**Provided material**
/-! ## resetEvent -/

@[simp] theorem resetEvent_crc (s : State) : (resetEvent s).crc = Config.crcSeed := rfl
@[simp] theorem resetEvent_pre (s : State) : (resetEvent s).pre = Preamble.empty := rfl
@[simp] theorem resetEvent_cfg (s : State) : (resetEvent s).cfg = StdConfig.empty := rfl
@[simp] theorem resetEvent_cats (s : State) : (resetEvent s).cats = [] := rfl
@[simp] theorem resetEvent_out (s : State) : (resetEvent s).out = [] := rfl
@[simp] theorem resetEvent_outLen (s : State) : (resetEvent s).outLen = 0 := rfl
@[simp] theorem resetEvent_outValid (s : State) : (resetEvent s).outValid = false := rfl
@[simp] theorem resetEvent_status (s : State) : (resetEvent s).status = 0 := rfl
@[simp] theorem resetEvent_err (s : State) : (resetEvent s).err = ErrRec.zero := rfl
@[simp] theorem resetEvent_diags (s : State) : (resetEvent s).diags = [] := rfl
@[simp] theorem resetEvent_w (s : State) : (resetEvent s).w = Walker.reset := rfl
@[simp] theorem resetEvent_e (s : State) : (resetEvent s).e = Writer.reset := rfl
@[simp] theorem resetEvent_rsp (s : State) : (resetEvent s).rsp = Response.zero := rfl
@[simp] theorem resetEvent_input (s : State) : (resetEvent s).input = s.input := rfl
@[simp] theorem resetEvent_host (s : State) : (resetEvent s).host = s.host := rfl
@[simp] theorem resetEvent_config (s : State) : (resetEvent s).config = s.config := rfl
@[simp] theorem resetEvent_freeCount (s : State) : (resetEvent s).freeCount = s.freeCount := rfl

/-! ## setCrc -/

@[simp] theorem setCrc_crc (c : Byte) (s : State) : (setCrc c s).crc = c := rfl
@[simp] theorem setCrc_pre (c : Byte) (s : State) : (setCrc c s).pre = s.pre := rfl
@[simp] theorem setCrc_cfg (c : Byte) (s : State) : (setCrc c s).cfg = s.cfg := rfl
@[simp] theorem setCrc_cats (c : Byte) (s : State) : (setCrc c s).cats = s.cats := rfl
@[simp] theorem setCrc_out (c : Byte) (s : State) : (setCrc c s).out = s.out := rfl
@[simp] theorem setCrc_outLen (c : Byte) (s : State) : (setCrc c s).outLen = s.outLen := rfl
@[simp] theorem setCrc_outValid (c : Byte) (s : State) : (setCrc c s).outValid = s.outValid := rfl
@[simp] theorem setCrc_status (c : Byte) (s : State) : (setCrc c s).status = 0 := rfl
@[simp] theorem setCrc_err (c : Byte) (s : State) : (setCrc c s).err = s.err := rfl
@[simp] theorem setCrc_diags (c : Byte) (s : State) : (setCrc c s).diags = s.diags := rfl
@[simp] theorem setCrc_w (c : Byte) (s : State) : (setCrc c s).w = s.w := rfl
@[simp] theorem setCrc_e (c : Byte) (s : State) : (setCrc c s).e = s.e := rfl
@[simp] theorem setCrc_rsp (c : Byte) (s : State) : (setCrc c s).rsp = { status := 0, val0 := c.setWidth 32, val1 := 0, result := .none } := rfl
@[simp] theorem setCrc_input (c : Byte) (s : State) : (setCrc c s).input = s.input := rfl
@[simp] theorem setCrc_host (c : Byte) (s : State) : (setCrc c s).host = s.host := rfl
@[simp] theorem setCrc_config (c : Byte) (s : State) : (setCrc c s).config = s.config := rfl
@[simp] theorem setCrc_freeCount (c : Byte) (s : State) : (setCrc c s).freeCount = s.freeCount := rfl

/-! ## catsAppend -/

@[simp] theorem catsAppend_crc (c : Category) (s : State) : (catsAppend c s).crc = s.crc := rfl
@[simp] theorem catsAppend_pre (c : Category) (s : State) : (catsAppend c s).pre = s.pre := rfl
@[simp] theorem catsAppend_cfg (c : Category) (s : State) : (catsAppend c s).cfg = s.cfg := rfl
@[simp] theorem catsAppend_cats (c : Category) (s : State) : (catsAppend c s).cats = s.cats ++ [c] := rfl
@[simp] theorem catsAppend_out (c : Category) (s : State) : (catsAppend c s).out = s.out := rfl
@[simp] theorem catsAppend_outLen (c : Category) (s : State) : (catsAppend c s).outLen = s.outLen := rfl
@[simp] theorem catsAppend_outValid (c : Category) (s : State) : (catsAppend c s).outValid = s.outValid := rfl
@[simp] theorem catsAppend_status (c : Category) (s : State) : (catsAppend c s).status = s.status := rfl
@[simp] theorem catsAppend_err (c : Category) (s : State) : (catsAppend c s).err = s.err := rfl
@[simp] theorem catsAppend_diags (c : Category) (s : State) : (catsAppend c s).diags = s.diags := rfl
@[simp] theorem catsAppend_w (c : Category) (s : State) : (catsAppend c s).w = s.w := rfl
@[simp] theorem catsAppend_e (c : Category) (s : State) : (catsAppend c s).e = s.e := rfl
@[simp] theorem catsAppend_rsp (c : Category) (s : State) : (catsAppend c s).rsp = s.rsp := rfl
@[simp] theorem catsAppend_input (c : Category) (s : State) : (catsAppend c s).input = s.input := rfl
@[simp] theorem catsAppend_host (c : Category) (s : State) : (catsAppend c s).host = s.host := rfl
@[simp] theorem catsAppend_config (c : Category) (s : State) : (catsAppend c s).config = s.config := rfl
@[simp] theorem catsAppend_freeCount (c : Category) (s : State) : (catsAppend c s).freeCount = s.freeCount := rfl

/-! ## enterStdConfig -/

@[simp] theorem enterStdConfig_crc (s : State) : (enterStdConfig s).crc = s.crc := rfl
@[simp] theorem enterStdConfig_pre (s : State) : (enterStdConfig s).pre = s.pre := rfl
@[simp] theorem enterStdConfig_cfg (s : State) : (enterStdConfig s).cfg = s.cfg := rfl
@[simp] theorem enterStdConfig_cats (s : State) : (enterStdConfig s).cats = s.cats := rfl
@[simp] theorem enterStdConfig_out (s : State) : (enterStdConfig s).out = s.out := rfl
@[simp] theorem enterStdConfig_outLen (s : State) : (enterStdConfig s).outLen = s.outLen := rfl
@[simp] theorem enterStdConfig_outValid (s : State) : (enterStdConfig s).outValid = s.outValid := rfl
@[simp] theorem enterStdConfig_status (s : State) : (enterStdConfig s).status = s.status := rfl
@[simp] theorem enterStdConfig_err (s : State) : (enterStdConfig s).err = s.err := rfl
@[simp] theorem enterStdConfig_diags (s : State) : (enterStdConfig s).diags = s.diags := rfl
@[simp] theorem enterStdConfig_w (s : State) : (enterStdConfig s).w = { s.w with pos := 16, phase := .stdConfig } := rfl
@[simp] theorem enterStdConfig_e (s : State) : (enterStdConfig s).e = s.e := rfl
@[simp] theorem enterStdConfig_rsp (s : State) : (enterStdConfig s).rsp = s.rsp := rfl
@[simp] theorem enterStdConfig_input (s : State) : (enterStdConfig s).input = s.input := rfl
@[simp] theorem enterStdConfig_host (s : State) : (enterStdConfig s).host = s.host := rfl
@[simp] theorem enterStdConfig_config (s : State) : (enterStdConfig s).config = s.config := rfl
@[simp] theorem enterStdConfig_freeCount (s : State) : (enterStdConfig s).freeCount = s.freeCount := rfl
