-- ==== Sys2Proof/Tests/Slice0.lean ====
section
/-! SUPPORT. Tests: ill-formed terms, words written out from the spec's encodings, one step per instruction with the
values of 95_test_vectors.md, and for every statement with hypotheses a concrete case that meets them. -/

namespace Sys2Proof.Tests

open Sys2Proof Sys2Proof.Machine

-- One theorem after the other: side by side their threads' stacks alone outgrow the check's memory bound.
set_option Elab.async false

/-! ## Helpers -/

/-- The state an outcome goes on with. -/
def ran (o : Out) : Option State :=
  match o with
  | .next s => some s
  | _ => none

/-- Status, val0 and val1 of the response. -/
def answer (o : Out) : Option (Byte × U32 × U32) := (ran o).map fun s => (s.rsp.status, s.rsp.val0, s.rsp.val1)

/-- The error record. -/
def error (o : Out) : Option (Byte × U16 × U32) := (ran o).map fun s => (s.err.code, s.err.secType, s.err.pos)

/-- The reset state with the bytes `b` in IN from address 0. -/
def withIn (b : Bytes) : State := { State.reset with input := cellsOf inUnlisted 0 b }

/-- The reset state with a registry. -/
def withCats (cs : List Category) : State := { State.reset with cats := cs }

/-- The reset state of the smallest instance: no room for a node or a diagnostic, 16 bytes of IN, 130 of OUT. -/
def smallest : State := State.resetWith { inCap := 16, outCapMax := 130, catCap := some 0, diagCap := some 0 }

/-- A walk at a descriptor boundary at 128 with the bytes `b` left. -/
def atBoundary (b : Bytes) : State := placeItem 128 .inSection b State.reset

/-- The 16 preamble bytes of V30. -/
def pre30 : Bytes := [0x08, 0x0C, 0x00, 0x6E, 0x64, 0x00, 0x00, 0x00, 0x01, 0x00, 0x00, 0x00, 0x00, 0x00, 0x82, 0x00]

/-- The 112 standard-config bytes of V30. -/
def cfg30 : Bytes :=
  [0xD2, 0x22, 0x00, 0x00, 0x01, 0x02, 0x00, 0x00, 0x02, 0x00, 0x00, 0x0A, 0x00, 0x00, 0x00, 0x00] ++
  [0x00, 0x00, 0x00, 0x00, 0x00, 0x00, 0x00, 0x00, 0x00, 0x10, 0x80, 0x00, 0x80, 0x10, 0x80, 0x00] ++
  [0x00, 0x10, 0x80, 0x00, 0x80, 0x10, 0x80, 0x00, 0x0C, 0x00] ++ zeros 66 ++ [0x0F, 0x00, 0x01, 0x00]

/-- V30. -/
def v30 : Bytes := pre30 ++ cfg30 ++ [0xFF, 0xFF]

/-- The strings of V31. -/
def strs31 : List Bytes := [[0x53, 0x4F, 0x4D, 0x41, 0x4E, 0x45, 0x54], [0x44, 0x72, 0x69, 0x76, 0x65]]

/-- The Strings payload of V31 (43_category_codecs.md R200). -/
def pay10 : Bytes := [0x02, 0x07, 0x53, 0x4F, 0x4D, 0x41, 0x4E, 0x45, 0x54, 0x05, 0x44, 0x72, 0x69, 0x76, 0x65, 0x00]

/-- The General payload of V31. -/
def pay30 : Bytes := [0x02, 0x00, 0x01, 0x01, 0x00, 0x2F, 0x01, 0x00, 0x00, 0x00, 0x00, 0x09, 0x38, 0xFF, 0x00, 0x00,
  0x11, 0x00, 0x12, 0x00] ++ zeros 12

/-- The first SyncManager record of V31. -/
def pay41 : Bytes := [0x00, 0x10, 0x80, 0x00, 0x26, 0x00, 0x01, 0x01]

/-- The TxPDO payload of V31. -/
def pay50 : Bytes := [0x00, 0x1A, 0x01, 0x03, 0x00, 0x00, 0x00, 0x00, 0x41, 0x60, 0x00, 0x00, 0x06, 0x10, 0x00, 0x00]

/-- The RxPDO payload of V31. -/
def pay51 : Bytes := [0x00, 0x16, 0x02, 0x02, 0x00, 0x00, 0x00, 0x00, 0x40, 0x60, 0x00, 0x00, 0x06, 0x10, 0x00, 0x00,
  0x7A, 0x60, 0x00, 0x00, 0x04, 0x20, 0x00, 0x00]

/-- The DClock payload of V31. -/
def pay60 : Bytes := [0x00, 0x03, 0xE8, 0x03] ++ zeros 28 ++ [0x40, 0x42, 0x0F, 0x00, 0x00, 0x00, 0x00, 0x00] ++
  [0x01, 0x02] ++ zeros 12 ++ [0x44, 0x33, 0x22, 0x11] ++ zeros 20 ++ [0xD4, 0xC3, 0xB2, 0xA1] ++ zeros 4

/-- The nodes of V31's table that are used below. -/
def node10 : Category := { type := 10, sizeBytes := 16, payload := .strings strs31 }

def node40 : Category := { type := 40, sizeBytes := 4, payload := .fmmu [.outputs, .inputs, .smStatus] }

def node20 : Category := { type := 20, sizeBytes := 0, payload := .datatypes }

def pdo51 : Pdo := { dir := .rx, index := 0x1600, sm := 2, dcSync := 0, nameIdx := 0, flags := 0, entries := [] }

def node51 : Category := { type := 51, sizeBytes := 8, payload := .pdo pdo51 }

def node50 : Category := { type := 50, sizeBytes := 8, payload := .pdo { pdo51 with dir := .tx } }

/-! ## Ill-formed terms, one for each check (30_encoding.md R81 to R84, R93) -/

theorem test_wf_preamble_needs_16_bytes : (Instr.preamble (zeros 15)).wf = false := by decide
theorem test_wf_stdconfig_needs_112_bytes : (Instr.stdconfig (zeros 113)).wf = false := by decide
theorem test_wf_strings_even : (Instr.strings [0]).wf = false := by decide
theorem test_wf_datatypes_even : (Instr.datatypes [0]).wf = false := by decide
theorem test_wf_general_even : (Instr.general (zeros 33)).wf = false := by decide
theorem test_wf_fmmu_even : (Instr.fmmu [1, 2, 3]).wf = false := by decide
theorem test_wf_syncm_even : (Instr.syncm (zeros 7)).wf = false := by decide
theorem test_wf_txpdo_even : (Instr.txpdo (zeros 9)).wf = false := by decide
theorem test_wf_rxpdo_even : (Instr.rxpdo (zeros 9)).wf = false := by decide
theorem test_wf_dclock_even : (Instr.dclock (zeros 87)).wf = false := by decide
theorem test_wf_unknown_even : (Instr.unknown 0x0800 [0]).wf = false := by decide
theorem test_wf_unknown_is_not_known : (Instr.unknown 0x28 []).wf = false := by decide
theorem test_wf_unknown_is_not_end : (Instr.unknown 0xFFFF []).wf = false := by decide
theorem test_wf_payload_limit (n : Nat) (h : 131070 < n) : payloadWf (zeros n) = false := by
  have : ¬ n ≤ 131070 := by omega
  simp [payloadWf, zeros, Config.maxPayload, this]
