-- ==== Sys2Proof/Syntax.lean ====
section
/-!
DEFINITION. Syntax.lean: the commands of the block, one constructor per row of the opcode table, with their operands.
What the environment decides (edge times, readings, currents, checksums that fail, levels on pins) is an operand; what the
device itself holds is not.
-/

namespace Sys2Proof

/-- The eleven interconnect masters of R92, in the order of GCTL_BUSERR.MASTER. -/
inductive Master where
  | trio | mgs | host | can0 | can1 | seg0 | seg1 | seg2 | seg3 | mover | xip
deriving DecidableEq, Repr

/-- Width of an interconnect access, R70. -/
inductive AccessSize where
  | byte | half | word
deriving DecidableEq, Repr

/-- Wake sources of NAP and HIBERNATE, in the order of the WAKESRC bits of GCTL_RUNSTAT, R57. -/
inductive WakeSource where
  | can0 | can1 | encoder | step | pin | rtc | tamper | host
deriving DecidableEq, Repr

/-- Wake sources of DOZE, R57. -/
inductive DozeSource where
  | axis | event | can0 | can1 | hostFrame | hostWrite
deriving DecidableEq, Repr

/-- The four VM conditions of a side, R115. -/
inductive VmCond where
  | uvFault | uvWarning | ovFault | ovWarning
deriving DecidableEq, Repr

/-- What a coach measures and carries in a STAT frame, R114 and R115: eight temperatures (0.0625 °C, none for a sensor with no
valid reading), VM in 10 mV, VCPr − VM of the four ranks in 10 mV, charge pumps in regulation (bit i for rank 4c + i), and the
gate regulator in regulation. -/
structure CoachMeas where
  temps  : List (Option Int)
  vm     : Nat
  vcp    : List Nat
  cpOk   : Nat
  gregOk : Bool
deriving DecidableEq, Repr

/-- What the hub reads from a coupling up to a STAT frame: what the frame carries, and how many IDLE frames failed CRC since the
last one, downstream and upstream (R13). -/
structure StatRead where
  meas : Option CoachMeas
  idle : Nat × Nat
deriving DecidableEq, Repr

/-- The end of an on-time of a gang's conducting switches, R109: a leg of the gang, the length in 5 ns counts, and the members' sense
currents in mA of switch current, leader first. -/
structure GangEnd where
  leg    : Fin 512
  onTime : Nat
  cur    : List Nat
deriving DecidableEq, Repr

/-- What a rank's PWM period start finds: the coils whose current was under the ripple target (R143), and the on-times of gangs that
it ends (R109). -/
structure PeriodEdges where
  deep  : List (Fin 16)
  gangs : List GangEnd
deriving DecidableEq, Repr

/-- What a coach's PWM period start finds: the edge times of its adapting legs (leg, rising, ns, R103), and the on-times of gangs that
it ends when it declares a loss (R109). -/
structure CoachEdges where
  edges : List (Fin 512 × Bool × Nat)
  gangs : List GangEnd
deriving DecidableEq, Repr

/-- What a trip finds: the sense currents of the gang whose on-time it ends, and the on-times of other gangs it ends, R109. -/
structure TripRead where
  cur   : List Nat
  gangs : List GangEnd
deriving DecidableEq, Repr

/-- A coil position of a rank at a moment that ends on-times of gangs, R109. -/
structure CoilMoment where
  z     : Fin 16
  gangs : List GangEnd
deriving DecidableEq, Repr

/-- A coach at a moment that ends on-times of gangs, R109. -/
structure CoachMoment where
  c     : Fin 4
  gangs : List GangEnd
deriving DecidableEq, Repr

/-- A leg whose override ends its on-time, with the on-times of gangs that end, R109 and R113. -/
structure LegMoment where
  l     : Fin 512
  gangs : List GangEnd
deriving DecidableEq, Repr

/-- How a downstream frame arrives: whether it passes CRC, and the on-times of gangs that its effect ends, R13 and R109. -/
structure DownRead where
  ok    : Bool
  gangs : List GangEnd
deriving DecidableEq, Repr

/-- A wake from HIBERNATE: its source, and the 32.768 kHz periods since the RTC last counted, R57 and R64. -/
structure Wake where
  source  : WakeSource
  elapsed : BitVec 48
deriving DecidableEq, Repr

/-- What the reset sequence finds: whether the images of slots A and B read well (R371), the 32.768 kHz periods since the RTC last
counted, and those the sequence takes (R64). -/
structure BootRead where
  ok       : Bool × Bool
  elapsed  : BitVec 48
  sequence : BitVec 48
deriving DecidableEq, Repr

/-- The level of an input at its ball, and the motion clock when the ball took it, R229. -/
structure Pin where
  level : Bool
  since : Nat
deriving DecidableEq, Repr

/-- A sample of the index input of encoder channel `n` at motion-clock time `stamp`, R234. -/
structure IndexSample where
  n     : Fin 8
  z     : Pin
  stamp : Nat
deriving DecidableEq, Repr

/-- A pulse of modulator `d`'s timer, and an edge of TRIG_IN, at motion-clock time `now`, R266 and R267. -/
structure TimerPulse where
  d   : Fin 4
  now : Nat
deriving DecidableEq, Repr
structure TrigEdge where
  rising : Bool
  now    : Nat
deriving DecidableEq, Repr

/-- A read of the XIP window, R355. -/
structure WindowRead where
  size : AccessSize
  addr : BitVec 24
deriving DecidableEq, Repr

/-- A poll of the flash's status, R359: its status byte, and the words the transaction received before the first poll. -/
structure SpmPoll where
  status : BitVec 8
  rx     : List Word
deriving DecidableEq, Repr

/-- A word of the recipe buffer, R209: word w of entry e, or header word i. -/
inductive RecipeWord where
  | entry (e : Fin 128) (w : Fin 4)
  | header (i : Fin 4)
deriving DecidableEq, Repr

/-- Error counters and last error of a CAN controller, NET_STAT. -/
structure CanErr where
  txe : Fin 256 := 0
  rxe : Fin 256 := 0
  lec : Fin 7 := 0
deriving DecidableEq, Repr

/-- What reaches the block from outside by a profile tick: sources out of compliance and VEXC in its current limit (R250,
R253), the error counters of the CAN controllers, whether each finished sending a frame since the last tick, whether a frame of
any node ended on its bus since then and whether the bus is idle, the 32.768 kHz periods since then (R64), and the wake sources present (bits as WAKESRC, R55). -/
structure TickIn where
  compl  : BitVec 2 := 0
  vshort : Bool := false
  can0   : CanErr := {}
  can1   : CanErr := {}
  sent0  : Bool := false
  sent1  : Bool := false
  ended0 : Bool := false
  ended1 : Bool := false
  idle0  : Bool := true
  idle1  : Bool := true
  rtc    : Nat := 0
  wake   : BitVec 8 := 0
deriving DecidableEq, Repr

/-- A channel of the authentication exchange, R374: the host port, the debug port, or a USDO context (controller, client
node-ID, session ID). -/
inductive AuthChan where
  | host
  | debug
  | usdo (can : Fin 2) (node : Fin 128) (sess : Fin 256)
deriving DecidableEq, Repr

/-- A USDO request, R327, with the frame format of CiA 1301 taken off. -/
inductive UsdoOp where
  /-- The first request of an upload. -/
  | upload (idx : BitVec 16) (sub : BitVec 8)
  /-- The first request of a download, with its bytes; `last` if it is complete. -/
  | download (idx : BitVec 16) (sub : BitVec 8) (bytes : List (BitVec 8)) (last : Bool)
  /-- A further segment of the download in progress. -/
  | segment (bytes : List (BitVec 8)) (last : Bool)
  /-- The client asks for the rest of an upload, or ends it. -/
  | next (last : Bool)
  /-- A segment or request whose toggle or sequence is wrong, R330. -/
  | outOfSequence
  /-- A block download begins; a segment of a sub-block, numbered from 1; the download ends. -/
  | blockDownload (idx : BitVec 16) (sub : BitVec 8)
  | blockSegment (seq : BitVec 7) (bytes : List (BitVec 8)) (last : Bool)
  | blockEnd
  /-- A block upload begins, with the segments of a sub-block; the client lets the server send, acknowledges a sub-block up to a segment
  with the segments of the next, and confirms the end. -/
  | blockUpload (idx : BitVec 16) (sub : BitVec 8) (size : BitVec 7)
  | blockStart
  | blockAck (seq : BitVec 7) (size : BitVec 7)
  | blockDone
  /-- The client aborts, with the CiA 1301 abort code that applies. -/
  | abort (code : BitVec 32)
deriving DecidableEq, Repr

/-- The first bytes of a host frame, R343: command, address and, with CRC, the header CRC. -/
structure HostHead where
  cmd  : BitVec 8
  addr : BitVec 24
  crc  : BitVec 8
deriving DecidableEq, Repr

/-- How a host frame ends, R350: at a byte boundary where it may end; within the header, with the address bits received; inside
a word or its CRC byte, `last` once the last data byte has begun, when the read of the next slot has been issued (R346). -/
inductive FrameEnd where
  | clean
  | inHeader (addr : BitVec 24)
  | inWord (last : Bool)
deriving DecidableEq, Repr

/-- How the copies of the trio agreed while they were saved for NAP, R293: two of them, or all three, disagreed. -/
inductive SaveCheck where
  | agreed
  | pair
  | three
deriving DecidableEq, Repr

/-- What a copy of the trio's core does in a signature window, R284: a bus request, a write of an architectural register, or a cache
tag it sets, which no signature sees. -/
inductive CopyAct where
  | request (write : Bool) (addr : BitVec 32) (data : BitVec 32)
  | write (reg : BitVec 16) (w : BitVec 32)
  | tag (entry : BitVec 16) (w : BitVec 32)
deriving DecidableEq, Repr

/-- An entry of a copy that has come to hold another value by a physical event: a register, or a cache tag, R286. -/
structure Upset where
  tag   : Bool
  entry : BitVec 16
  now   : BitVec 32
deriving DecidableEq, Repr
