-- ==== Sys2Proof/Machine/RegNames.lean ====
section
/-!
DEFINITION. Machine/RegNames.lean: the address of every register and the place of every field, under the names the spec gives them.
-/

namespace Sys2Proof.Machine
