-- ==== Sys2Proof/Machine/FaultOps.lean ====
section
/-!
DEFINITION. Machine/FaultOps.lean: the axis fault manager (R121 to R128), rank, coach and side faults and their clears (R127 to
R131), and the loss of a coupling (R19 to R23).
-/

namespace Sys2Proof.Machine

/-! ### Legs held off -/

/-- The legs of rank `r`. -/
def rankLegs (r : Nat) : List Nat := (List.range 32).map fun i => 32 * r + i

/-- The axes of rank `r`, coach `c`, side `sd`. -/
def rankAxes (r : Nat) : List Nat := (List.range 8).map fun i => 8 * r + i
def coachAxes (c : Nat) : List Nat := (List.range 32).map fun i => 32 * c + i
def sideCoaches (sd : Nat) : List Nat := [2 * sd, 2 * sd + 1]
def coachRanks (c : Nat) : List Nat := (List.range 4).map fun i => 4 * c + i

/-- Whether the hub holds the legs of axis `a` off: FAULT_WAIT or LATCHED, or a latched rank or coach fault. -/
def State.heldOff (s : State) (a : Nat) : Bool :=
  s.get (AX_FLTSTAT.STATE a) = 1 || s.get (AX_FLTSTAT.STATE a) = 3
    || s.on (RK_FLTSTAT.FAULT (axisRank a)) || s.on (CO_FLTSTAT.FAULT (axisCoach a))

/-- Whether a fault of cause VM_OV brakes the axis, R129. -/
def State.ovBrake (s : State) (a : Nat) : Bool :=
  s.get (AX_FLTSTAT.STATE a) = 3 && s.get (AX_FLTSTAT.CAUSE a) = 12 && !s.on (CO_PROTCFG.OVACT (axisCoach a))
    && !s.on (RK_FLTSTAT.FAULT (axisRank a)) && !s.on (CO_FLTSTAT.FAULT (axisCoach a))

/-! ### Axis faults, R123 and R125 -/

/-- Retry causes, R125. -/
def retryCause (cause : Nat) : Bool := cause = 1 || cause = 2 || cause = 4 || cause = 5

/-- Faults axis `a`, R123, without its kill frame: fault state by R125, cause, counters, halt, plan and alert. -/
def faultState (a cause leg : Nat) (s : State) : State :=
  let st := s.get (AX_FLTSTAT.STATE a)
  if st = 3 || st = 1 && retryCause cause then s
  else
    let s := planCause a 2 s
    let wait : Bool := retryCause cause && decide (s.get (AX_FLTSTAT.TRYCNT a) < s.get (AX_FLTCFG.TRIES a))
    let s := ((s.put (AX_FLTSTAT.STATE a) (if wait then 1 else 3)).put (AX_FLTSTAT.CAUSE a) cause).put (AX_FLTSTAT.LEG a) leg
    let s := (haltNow a true (s.inc (AX_FLTCNT.FAULTS a))).modMo a fun m => { m with ownParity := false }
    updAlert a s

/-- Faults an enabled axis and kills its legs. -/
def faultAxis (a cause leg : Nat) (s : State) : State :=
  if s.enabled a then killLegs (axisCoach a) (s.axisLegs a) (faultState a cause leg s) else s

/-- Faults the enabled axes of a list. -/
def faultAll (axes : List Nat) (cause leg : Nat) (s : State) : State :=
  forEach axes (fun a s => if s.enabled a then faultState a cause leg s else s) s

/-- A clear would be refused now, R131. A RANK_OT fault of a rank whose sensors are both invalid can be cleared: there is no temperature
to compare (DESIGN CHOICE, log entry 58). -/
def State.rankClearBlocked (s : State) (r : Nat) : Bool :=
  let cause := s.get (RK_FLTSTAT.CAUSE r)
  let x := s.coach (r / 4)
  if cause = 8 then s.on (RK_THERM.VALID r) && decide (2080 < s.getI (RK_THERM.TEMP r))
  else if cause = 9 then natBit x.cpuv (r % 4)
  else if cause = 15 then !s.on (RK_THERM.VALID r)
  else false

/-- Recomputes RK_FLTSTAT.CLRBLK. -/
def updRank (r : Nat) (s : State) : State := s.putB (RK_FLTSTAT.CLRBLK r) (s.on (RK_FLTSTAT.FAULT r) && s.rankClearBlocked r)

/-- Some axis of a list is enabled and not latched: a fault of its scope still has to stop it. -/
def State.anyRunning (s : State) (axes : List Nat) : Bool :=
  axes.any fun a => s.enabled a && s.get (AX_FLTSTAT.STATE a) ≠ 3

**Goal of the exercise**
Return nothing but the lines from the start of the listing above through the line containing "## setCrc -/", exactly as given.

**Response area**
/-! ## resetEvent -/

@[simp] theorem resetEvent_crc (s : State) : (resetEvent s).crc = Config.crcSeed := rfl
@[simp] theorem resetEvent_pre (s : State) : (resetEvent s).pre = Preamble.empty := rfl
@[simp] theorem resetEvent_cfg (s : State) : (resetEvent s).cfg = StdConfig.empty := rfl
@[simp] theorem resetEvent_cats (s : State) : (resetEvent s).cats = [] := rfl
@[simp] theorem resetEvent_out (s : State) : (resetEvent s).out = [] := rfl
@[simp] theorem resetEvent_outLen (s : State) : (resetEvent s).outLen = 0 := rfl
@[simp] theorem resetEvent_outValid (s : State) : (resetEvent s).outValid = false := rfl
@[simp] theorem resetEvent_status (s : State) : (resetEvent s).status = 0 := rfl
@[simp] theorem resetEvent_err (s : State) : (resetEvent s).err = ErrRec.zero := rfl
@[simp] theorem resetEvent_diags (s : State) : (resetEvent s).diags = [] := rfl
@[simp] theorem resetEvent_w (s : State) : (resetEvent s).w = Walker.reset := rfl
@[simp] theorem resetEvent_e (s : State) : (resetEvent s).e = Writer.reset := rfl
@[simp] theorem resetEvent_rsp (s : State) : (resetEvent s).rsp = Response.zero := rfl
@[simp] theorem resetEvent_input (s : State) : (resetEvent s).input = s.input := rfl
@[simp] theorem resetEvent_host (s : State) : (resetEvent s).host = s.host := rfl
@[simp] theorem resetEvent_config (s : State) : (resetEvent s).config = s.config := rfl
@[simp] theorem resetEvent_freeCount (s : State) : (resetEvent s).freeCount = s.freeCount := rfl

/-! ## setCrc -/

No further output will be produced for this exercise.